-- ==== Sys2Proof/Proofs/Encoding.lean ====
section
/-! The statements of spec/30_encoding.md. -/

namespace Sys2Proof.Machine

/-- Settles O5, by the instruction: a command is the word of its row of the opcode map, a packet is told apart by bit
0 of its header word, and the other formats carry their fields. -/
theorem decodeOfEncode : Obligations.DecodeOfEncode := by
  unfold Obligations.DecodeOfEncode
  intro i hwf
  cases i with
  | nop => exact decodeCommand_plain (op := 0x00) rfl
  | swBind c => exact decodeCommand_channel (op := 0x01) rfl c
  | unbind c => exact decodeCommand_channel (op := 0x02) rfl c
  | register c => exact decodeCommand_channel (op := 0x03) rfl c
  | deregister c => exact decodeCommand_channel (op := 0x04) rfl c
  | start c => exact decodeCommand_channel (op := 0x05) rfl c
  | stop c => exact decodeCommand_channel (op := 0x06) rfl c
  | rearm c => exact decodeCommand_channel (op := 0x07) rfl c
  | awaitSet => exact decodeCommand_plain (op := 0x08) rfl
  | grpStart => exact decodeCommand_plain (op := 0x09) rfl
  | grpStop => exact decodeCommand_plain (op := 0x0A) rfl
  | dmaSetup c => exact decodeCommand_channel (op := 0x10) rfl c
  | dmaAcquire c => exact decodeCommand_channel (op := 0x11) rfl c
  | dmaRelease c => exact decodeCommand_channel (op := 0x12) rfl c
  | dmaCancel c => exact decodeCommand_channel (op := 0x13) rfl c
  | dmaTeardown c => exact decodeCommand_channel (op := 0x14) rfl c
  | softReset => exact decodeCommand_plain (op := 0x7F) rfl
  | pktStart c hdr len p =>
    obtain ⟨hbit, hl⟩ := (pktStart_wf c hdr len p).1 hwf
    exact (decodePacket_of_length c hdr hl).trans (congrArg _ (if_pos hbit))
  | pktCont c hdr len p =>
    obtain ⟨hbit, hl⟩ := (pktCont_wf c hdr len p).1 hwf
    exact (decodePacket_of_length c hdr hl).trans (congrArg _ (if_neg (ne_true_of_eq_false hbit)))
  | fill c f => exact decodeFill_ok c ((fill_wf c f).1 hwf)
  | regWr addr w => rfl
  | regRd addr => rfl

/-- Settles O3: the decoder refuses the word, and both ways it can come answer with `E_BADOP` alone. -/
theorem unlistedCommandRefused : Obligations.UnlistedCommandRefused := by
  unfold Obligations.UnlistedCommandRefused
  intro s w hw
  obtain ⟨e, he⟩ := decodeCommand_of_not_listed hw
  refine ⟨⟨_, exec_cmdWrite_of_error he s, .of_finish _ _ _ _⟩, fun rest hev => ⟨_, ?_, .of_finish _ _ _ _⟩⟩
  exact (step_of_rejected hev he).trans (rejectInput_of_command he _)

/-- Settles O6, by the format of the input. -/
theorem encodeOfDecode : Obligations.EncodeOfDecode := by
  unfold Obligations.EncodeOfDecode
  intro x i h
  cases x with
  | command w =>
    obtain ⟨hwf, henc⟩ := encode_of_decodeCommand h
    exact ⟨hwf, .inl henc⟩
  | packet c hdr len p =>
    obtain ⟨hwf, henc⟩ := encode_of_decodePacket h
    exact ⟨hwf, .inl henc⟩
  | fill c f =>
    obtain ⟨hwf, henc⟩ := encode_of_decodeFill h
    exact ⟨hwf, .inl henc⟩
  | access we addr w =>
    cases we with
    | true => cases h; exact ⟨rfl, .inl rfl⟩
    | false => cases h; exact ⟨rfl, .inr ⟨addr, w, rfl, rfl⟩⟩

/-- Settles O4: each word is the command word of a row, each packet is told apart by bit 0 of its header word. -/
theorem writtenOutWordsDecode : Obligations.WrittenOutWordsDecode := by
  unfold Obligations.WrittenOutWordsDecode
  exact ⟨decodeCommand_plain (op := 0x00) rfl, decodeCommand_channel (op := 0x01) rfl 3,
    decodeCommand_plain (op := 0x09) rfl, decodeCommand_channel (op := 0x11) rfl 5,
    decodeCommand_plain (op := 0x7F) rfl, decodePacket_of_length 3 0xABCDEF01 rfl,
    decodePacket_of_length 3 0xABCDEF00 rfl, rfl⟩

/-- Settles O8: every such command begins with the channel check. -/
theorem badChannelRefused : Obligations.BadChannelRefused := by
  unfold Obligations.BadChannelRefused
  exact fun s i c hi hc => ⟨_, exec_of_no_channel hi hc, .of_finish s _ _ c⟩

/-- Settles O39: decoding looks at bit 0 of the header word, and neither meaning looks at the header word. -/
theorem headerBitZeroDecides : Obligations.HeaderBitZeroDecides := by
  unfold Obligations.HeaderBitZeroDecides
  exact fun s c hdr hdr' len p => ⟨decodePacket_of_length c hdr, rfl, rfl⟩

/-- Settles O60, one row of R104 at a time. -/
theorem requestWiresOfEveryRequest : Obligations.RequestWiresOfEveryRequest := by
  unfold Obligations.RequestWiresOfEveryRequest
  exact fun _ _ _ => ⟨rfl, rfl, rfl, rfl, rfl, rfl⟩

end Sys2Proof.Machine
end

* Activity *
Only the lines from the start of the material through the line bearing "0x07) rfl c" are needed, restated exactly, with both end lines included.

* Solution to the problem *
-- ==== Sys2Proof/Proofs/Encoding.lean ====
section
/-! The statements of spec/30_encoding.md. -/

namespace Sys2Proof.Machine

/-- Settles O5, by the instruction: a command is the word of its row of the opcode map, a packet is told apart by bit
0 of its header word, and the other formats carry their fields. -/
theorem decodeOfEncode : Obligations.DecodeOfEncode := by
  unfold Obligations.DecodeOfEncode
  intro i hwf
  cases i with
  | nop => exact decodeCommand_plain (op := 0x00) rfl
  | swBind c => exact decodeCommand_channel (op := 0x01) rfl c
  | unbind c => exact decodeCommand_channel (op := 0x02) rfl c
  | register c => exact decodeCommand_channel (op := 0x03) rfl c
  | deregister c => exact decodeCommand_channel (op := 0x04) rfl c
  | start c => exact decodeCommand_channel (op := 0x05) rfl c
  | stop c => exact decodeCommand_channel (op := 0x06) rfl c
  | rearm c => exact decodeCommand_channel (op := 0x07) rfl c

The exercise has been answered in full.